MİMARLIĞI GÖREBİLMEK
(Bruno Zevi)
Yirminci yüzyılın önde gelen mimarlık kuramcılarından Bruno Zevi'nin en ünlü çalışması olan Mimarlığı Görebilmek başlıklı kitabı, gözden geçirilmiş yeni basımıyla Arketon etiketiyle raflardaki yerini aldı. Mimari gerçekliği çeşitli faktörler üzerinden tanımlayan ve farklı yaklaşımları irdeleyen Zevi 1948'de kaleme aldığı ve bugüne dek tüm dillere aktarılmış çalışmasıyla modernist mimarlık yazınının en parlak örneklerinden birini veriyor. Mimarlık tarihçisi Bülent Özer, 1961'de bu kitap üzerine şunları söylüyor: "Çağdaş yapı sanatı alanında dünyaya ün salmış iki seçkin kişi bir üçüncüyü tanımlarken aşağı yukarı aynı övgülere başvuruyorlar. Övenler F.L.Wright ve Lewis Mumford, övülen insan ise Bruno Zevi. İlkin Mumford'a kulak verelim: 'Bruno Zevi, mimari düşüncenin değil yalnız İtalya'daki, fakat bütün Avrupa'daki önderidir!' Wright'ın yargısı bir bakıma daha da geniş, daha da kesin: 'Bruno Zevi, çağımızın en derin, en samimi eleştiricisidir. Onda, yapı sanatını görebilme, gördüklerini de korkusuz, aydınlatıcı terimlerle anlatabilme gücü var!' Kitabın özü ve savunduğu tez, İngilizce baskısının başlığında üç kelimeyle anlatılıvermiş: 'Mekân olarak mimari'."

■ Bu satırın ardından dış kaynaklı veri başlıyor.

-- ==== Sys2Proof/Machine/Ops.lean ====
section
/-! DEFINITION. The named operations over tables, memories, counters, events and host memory that the meanings share. -/

namespace Sys2Proof.Machine

/-- The answer of a step. -/
abbrev Answer := Host.Outcome State Fault Refusal

/-! ### Tables and sets -/

/-- The value of unit k: `d` where the table lists none. -/
def Tbl.get {α : Type} (d : α) : Tbl α → Nat → α
  | [], _ => d
  | (j, w) :: r, k => if k = j then w else Tbl.get d r k

/-- The table without unit k. -/
def Tbl.drop {α : Type} (t : Tbl α) (k : Nat) : Tbl α := t.filter (fun e => decide (e.1 ≠ k))

/-- The table with an entry for unit k, which it does not list, at its place. -/
def Tbl.ins {α : Type} (k : Nat) (v : α) : Tbl α → Tbl α
  | [] => [(k, v)]
  | (j, w) :: r => if k < j then (k, v) :: (j, w) :: r else (j, w) :: Tbl.ins k v r

/-- The table with unit k set to v, kept rising and without entries equal to `d`. -/
def Tbl.put {α : Type} [DecidableEq α] (d : α) (t : Tbl α) (k : Nat) (v : α) : Tbl α :=
  if v = d then t.drop k else Tbl.ins k v (t.drop k)

/-- The value of unit k where the table has an entry. -/
def Tbl.find {α : Type} : Tbl α → Nat → Option α
  | [], _ => none
  | (j, w) :: r, k => if k = j then some w else Tbl.find r k

/-- A table in which an entry of any value stands at key k. -/
def Tbl.setKey {α : Type} (t : Tbl α) (k : Nat) (v : α) : Tbl α :=
  t.filter (fun e => decide (e.1 < k)) ++ [(k, v)] ++ t.filter (fun e => decide (k < e.1))

/-- The keys of a table. -/
def Tbl.keys {α : Type} (t : Tbl α) : List Nat := t.map (·.1)

/-- A rising list with k added. -/
def insSet (k : Nat) : List Nat → List Nat
  | [] => [k]
  | j :: r => if k < j then k :: j :: r else if k = j then j :: r else j :: insSet k r

/-- A list without k. -/
def delSet (k : Nat) (l : List Nat) : List Nat := l.filter (fun j => decide (j ≠ k))

/-- A list with index i replaced. -/
def setAt {α : Type} (l : List α) (i : Nat) (v : α) : List α := l.set i v

/-- Ceiling division. -/
def ceilDiv (a b : Nat) : Nat := (a + b - 1) / b

/-! ### Bits and bytes -/

/-- Bits hi down to lo of a number. -/
def bits (v hi lo : Nat) : Nat := v / 2 ^ lo % 2 ^ (hi - lo + 1)

/-- One bit of a number. -/
def bitAt (v i : Nat) : Bool := v / 2 ^ i % 2 == 1

/-- A flag as a number. -/
def flag (b : Bool) : Nat := if b then 1 else 0

/-- Little-endian bytes as a number (R37). -/
def leNat : List Byte → Nat
  | [] => 0
  | b :: r => b.toNat + 256 * leNat r

/-- The n little-endian bytes of a number (R37). -/
def natLe : Nat → Nat → List Byte
  | 0, _ => []
  | n + 1, v => BitVec.ofNat 8 v :: natLe n (v / 256)

/-- A list cut into pieces of n (n > 0), at most `fuel` of them. -/
def chunksOf {α : Type} (n : Nat) : Nat → List α → List (List α)
  | 0, _ => []
  | fuel + 1, l => if l.isEmpty then [] else l.take n :: chunksOf n fuel (l.drop n)

/-- Bytes as little-endian 32-bit words. -/
def bytesToWords (bs : List Byte) : List Word32 :=
  (chunksOf 4 (bs.length / 4 + 1) bs).map (fun c => BitVec.ofNat 32 (leNat c))

/-- Little-endian 32-bit words as bytes. -/
def wordsToBytes (ws : List Word32) : List Byte := ws.flatMap (fun w => natLe 4 w.toNat)

/-- A signed value of w bits in two's complement. -/
def toSigned (w v : Nat) : Int := if v % 2 ^ w < 2 ^ (w - 1) then (v % 2 ^ w : Nat) else ((v % 2 ^ w : Nat) : Int) - 2 ^ w

/-- The low w bits of an integer. -/
def ofSigned (w : Nat) (v : Int) : Nat := (v % (2 ^ w : Int)).toNat

/-! ### Cells: bytes by address -/

/-- The canonical form of a memory: strictly rising addresses, no zero entry. -/
abbrev Memory.wf (cells : List Host.Cell) : Prop :=
  cells.Pairwise (fun a b => a.1 < b.1) ∧ ∀ c ∈ cells, c.2 ≠ 0

/-- What an unlisted address reads as (log 1). -/
def unlistedByte : Byte := 0

/-- One byte. -/
def Cells.read : List Host.Cell → Nat → Byte
  | [], _ => unlistedByte
  | (j, w) :: r, a => if a = j then w else Cells.read r a

/-- n bytes from address a. -/
def Cells.readRange (cells : List Host.Cell) (a n : Nat) : List Byte :=
  let near := cells.filter (fun c => decide (a ≤ c.1) && decide (c.1 < a + n))
  (List.range n).map (fun i => Cells.read near (a + i))

/-- The bytes that a write of `bs` at address a lists: those that are not zero. -/
def Cells.listed (a : Nat) : List Byte → List Host.Cell
  | [] => []
  | b :: r => if b = unlistedByte then Cells.listed (a + 1) r else (a, b) :: Cells.listed (a + 1) r

/-- The bytes `bs` written at address a. -/
def Cells.write (cells : List Host.Cell) (a : Nat) (bs : List Byte) : List Host.Cell :=
  cells.filter (fun c => decide (c.1 < a)) ++ Cells.listed a bs
    ++ cells.filter (fun c => decide (a + bs.length ≤ c.1))

/-- Cells of a host view in canonical form: later entries of a repeated address do not count. -/
def Cells.merge (cells : List Host.Cell) : List (Nat × Byte) → List Host.Cell
  | [] => cells
  | (a, b) :: r => Cells.write (Cells.merge cells r) a [b]

/-! ### Poison: one bit a 32-byte flit (R460) -/

/-- The flits that n bytes from address a touch. -/
def flitsOf (a n : Nat) : List Nat :=
  if n = 0 then [] else (List.range ((a + n - 1) / 32 - a / 32 + 1)).map (· + a / 32)

/-- Some flit of the range is poisoned. -/
def Poison.any (p : List Nat) (a n : Nat) : Bool :=
  n ≠ 0 && p.any (fun f => decide (a / 32 ≤ f) && decide (f ≤ (a + n - 1) / 32))

/-- The flits of the range set to `v`. -/
def Poison.set (p : List Nat) (a n : Nat) (v : Bool) : List Nat :=
  if v then (flitsOf a n).foldl (fun q f => insSet f q) p
  else p.filter (fun f => !(n ≠ 0 && decide (a / 32 ≤ f) && decide (f ≤ (a + n - 1) / 32)))

/-! ### Device addresses (R151 to R153) -/

/-- Column, row, tier, bank and burst-in-row of a DPA under the standard decode (R152). -/
structure Place where
  vault : Nat
  row   : Nat
  tier  : Nat
  bank  : Nat
  burst : Nat
  byte  : Nat
deriving DecidableEq, Repr

def decodeStandard (dpa : Nat) : Place :=
  let v := dpa % Config.vaultBytes
  { vault := dpa / Config.vaultBytes, row := bits v 29 18, burst := bits v 17 13, tier := bits v 12 10
    bank := bits v 9 9 + 2 * bits v 8 6, byte := bits v 5 0 }

/-- The bank-aligned decode (R152). -/
def decodeAligned (dpa : Nat) : Place :=
  let v := dpa % Config.vaultBytes
  { vault := dpa / Config.vaultBytes, row := bits v 29 18, tier := bits v 17 15, bank := bits v 14 11
    burst := bits v 10 6, byte := bits v 5 0 }

/-- The DPA under the standard decode (R153). Every memory key of the model is a standard DPA: a bank-aligned offset
is converted when it is used. -/
def Place.dpa (p : Place) : Nat :=
  p.vault * Config.vaultBytes + p.row * 2 ^ 18 + p.burst * 2 ^ 13 + p.tier * 2 ^ 10 + (p.bank % 2) * 2 ^ 9
    + (p.bank / 2) * 2 ^ 6 + p.byte

/-- The standard DPA of a bank-aligned one (R153). -/
def alignedToStandard (dpa : Nat) : Nat := (decodeAligned dpa).dpa

/-- Row number of a parity entry and of a page: ((vault × 3072 + row) × 8 + tier) × 16 + bank. -/
def rowKey (vault row tier bank : Nat) : Nat := ((vault * 3072 + row) * 8 + tier) * 16 + bank

/-- The DPA of byte i (below 2,048) of a row. -/
def rowByteDpa (vault row tier bank i : Nat) : Nat :=
  Place.dpa { vault := vault, row := row, tier := tier, bank := bank, burst := i / 64, byte := i % 64 }

/-! ### The word code (R454): stored check bits are kept as their syndrome -/

/-- Columns h_0 to h_31. -/
def wordColumns : List Nat :=
  [0x07, 0x0B, 0x0D, 0x0E, 0x13, 0x15, 0x16, 0x19, 0x1A, 0x1C, 0x23, 0x25, 0x26, 0x29, 0x2A, 0x2C,
   0x31, 0x32, 0x34, 0x38, 0x43, 0x45, 0x46, 0x49, 0x4A, 0x4C, 0x51, 0x52, 0x54, 0x58, 0x61, 0x62]
/-- Check bits of a word. -/
def wordCheck (w : Nat) : Nat := (wordColumns.zipIdx).foldl (fun c h => if bitAt w h.2 then Nat.xor c h.1 else c) 0
/-- What a syndrome says: the data bits to invert, where at most one bit is in error. -/
def wordFix (syndrome : Nat) : Option Nat :=
  if syndrome = 0 then some 0
  else match (wordColumns.zipIdx).find? (fun h => h.1 == syndrome) with
    | some h => some (2 ^ h.2)
    | none => if [1, 2, 4, 8, 16, 32, 64].contains syndrome then some 0 else none

/-! ### The page code (R455 to R459): stored parity is kept as its difference from R456's -/

/-- Multiplication in GF(2^8) modulo x^8 + x^4 + x^3 + x^2 + 1. -/
def gfMul : Nat → Nat → Nat → Nat
  | 0, _, _ => 0
  | n + 1, a, b =>
    Nat.xor (if b % 2 = 1 then a else 0) (gfMul n (if a < 128 then 2 * a else Nat.xor (2 * a) 0x11D) (b / 2))
def gf (a b : Nat) : Nat := gfMul 8 a b
/-- α^n. -/
def gfExp : Nat → Nat
  | 0 => 1
  | n + 1 => gf (gfExp n) 2
/-- Inverse of a nonzero element: its 254th power. -/
def gfInv (a : Nat) : Nat := (List.range 253).foldl (fun x _ => gf x a) a

/-- Parity that a change of message symbol i by x adds: p0 and p1 (R456). -/
def symbolParity (i x : Nat) : Nat × Nat :=
  let p0 := gf (Nat.xor x (gf x (gfExp (129 - i)))) (gfInv 3)
  (p0, Nat.xor x p0)

def noParity : List Byte := List.replicate 32 0

/-- A parity difference once row byte o has changed by x without its parity. -/
def parityFlip (p : List Byte) (o x : Nat) : List Byte :=
  let j := o % 16
  let d := symbolParity (o / 16) x
  setAt (setAt p (2 * j) (p.getD (2 * j) 0 ^^^ BitVec.ofNat 8 d.1)) (2 * j + 1) (p.getD (2 * j + 1) 0 ^^^ BitVec.ofNat 8 d.2)
/-- The same for the four bytes of a word at row byte o. -/
def parityFlipWord (p : List Byte) (o x : Nat) : List Byte :=
  (List.range 4).foldl (fun q k => parityFlip q (o + k) (x / 2 ^ (8 * k) % 256)) p

/-- The row of a DPA, and its byte in the row. -/
def rowOfDpa (dpa : Nat) : Nat := let p := decodeStandard dpa; rowKey p.vault p.row p.tier p.bank
def rowByte (dpa : Nat) : Nat := let p := decodeStandard dpa; 64 * p.burst + p.byte
/-- DPA of byte i of a row. -/
def rowDpa (key i : Nat) : Nat := rowByteDpa (key / 128 / 3072) (key / 128 % 3072) (key / 16 % 8) (key % 16) i

/-- One interleave of a row with parity difference (p0, p1) and erased symbols: the changes of its message symbols, or
none where it cannot be decoded (R457). -/
def decodeInterleave (p0 p1 : Nat) (erased : List Nat) : Option (List (Nat × Nat)) :=
  let s0 := Nat.xor p0 p1
  let s1 := Nat.xor (gf p0 2) p1
  match erased with
  | [] =>
    if s0 = 0 ∧ s1 = 0 then some []
    else if s0 = 0 then none
    else
      let x := gf s1 (gfInv s0)
      match (List.range 130).find? (fun e => gfExp e == x) with
      | some e => if e < 2 then some [] else some [(129 - e, s0)]
      | none => none
  | [i] => if s1 = gf s0 (gfExp (129 - i)) then some [(i, s0)] else none
  | [i, k] =>
    let xi := gfExp (129 - i)
    let xk := gfExp (129 - k)
    let y := gf (Nat.xor s1 (gf s0 xk)) (gfInv (Nat.xor xi xk))
    some [(i, y), (k, Nat.xor s0 y)]
  | _ => none

/-- Words of a row with a nonzero syndrome: row byte and syndrome. -/
def Dram.badWords (d : Dram) (key : Nat) : List (Nat × Nat) :=
  d.checks.filterMap (fun e => if rowOfDpa (4 * e.1) = key then some (rowByte (4 * e.1), e.2.toNat) else none)

/-- What a page repair finds in a row. -/
structure RowRepair where
  bytes    : List Byte        -- the row as rewritten
  poisoned : List Nat         -- flits of the row that it poisons
  symbols  : Bool             -- the page code corrected a symbol
deriving DecidableEq, Repr

/-- The decoding of a row (R457 to R459). -/
def Dram.decodeRow (d : Dram) (key : Nat) : RowRepair :=
  let bad := d.badWords key
  let fixed : List (Nat × Nat) := bad.filterMap (fun w => (wordFix w.2).map (fun x => (w.1, x)))
  let dead : List Nat := (bad.filter (fun w => (wordFix w.2).isNone)).map (·.1)
  let raw := (List.range 2048).map (fun i => Cells.read d.cells (rowDpa key i))
  let flip (l : List Byte) (o x : Nat) : List Byte := setAt l o (l.getD o 0 ^^^ BitVec.ofNat 8 x)
  let read := fixed.foldl (fun l w => (List.range 4).foldl (fun m k => flip m (w.1 + k) (w.2 / 2 ^ (8 * k) % 256)) l) raw
  let par := fixed.foldl (fun p w => parityFlipWord p w.1 w.2) (Tbl.get noParity d.parity key)
  let erased (j : Nat) : List Nat :=
    dead.flatMap (fun o => (List.range 4).filterMap (fun k => if (o + k) % 16 = j then some ((o + k) / 16) else none))
  let dec := (List.range 16).map (fun j =>
    decodeInterleave (par.getD (2 * j) 0).toNat (par.getD (2 * j + 1) 0).toNat (erased j))
  let fail := dec.any (·.isNone)
  let hit := (List.range 64).filter (fun f => bad.any (fun w => w.1 / 32 == f))
  let poisoned := if !fail then [] else if hit.isEmpty then List.range 64 else hit
  let changes := (dec.zipIdx).flatMap (fun e => match e.1 with
    | some l => (l.filter (fun (c : Nat × Nat) => c.2 ≠ 0)).map (fun c => (16 * c.1 + e.2, c.2))
    | none => [])
  { bytes := changes.foldl (fun l c => if poisoned.contains (c.1 / 32) then l else flip l c.1 c.2) read
    poisoned := poisoned
    symbols := changes.any (fun c => !poisoned.contains (c.1 / 32)) }

/-- A row rewritten by a page repair: fresh check bits, fresh parity, its poison map (R458, R459). -/
def Dram.repairRow (d : Dram) (key : Nat) : Dram :=
  let r := d.decodeRow key
  { cells := (List.range 32).foldl (fun c b => Cells.write c (rowDpa key (64 * b)) ((r.bytes.drop (64 * b)).take 64)) d.cells
    poison := r.poisoned.foldl (fun p f => insSet (rowDpa key (32 * f) / 32) p) d.poison
    checks := d.checks.filter (fun e => decide (rowOfDpa (4 * e.1) ≠ key))
    parity := Tbl.drop d.parity key }

/-- A burst's read needs a page repair first: an uncorrectable word, or more than two corrected (R162, R458). -/
def Dram.burstBad (d : Dram) (burst : Nat) : Bool :=
  let l := d.checks.filter (fun e => e.1 / 16 == burst)
  l.any (fun e => (wordFix e.2.toNat).isNone) || decide (2 < l.length)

HİÇ DÜŞÜNDÜN MÜ? ATILGANLIK NEDİR?
(Ayşe Oy)
Çocuklarla felsefe ve soruşturma yapmaya uygun olan Hiç Düşündün mü? serisi Mandolin Yayınları tarafından çocuklarla buluşturuluyor. Altı kitaptan oluşan Hiç Düşündün mü? serisinin ilk iki kitabı ‘Hiç Düşündün Mü? Atılganlık Nedir?’ ve ‘Hiç Düşündün Mü? Üzüntü ve Yas Nedir?’ ile çocuklar hem merak ettikleri konular üzerinde düşünüyor hem de yetişkinlerle birlikte kaliteli zaman geçiriyor. Bazı insanlar duygularını,problemlerini rahatça belirtir.Bazı insanlar kendilerini rahat ifade edemez, topluluk içinde söz almaktan ya da ön plana çıkmaktan çekinirler. Bu kitapta atılganlık ve çekingenliğin ne olduğu, pedagog Ayşen Oy tarafından samimi bir dille anlatılıp önerilerde bulunuluyor.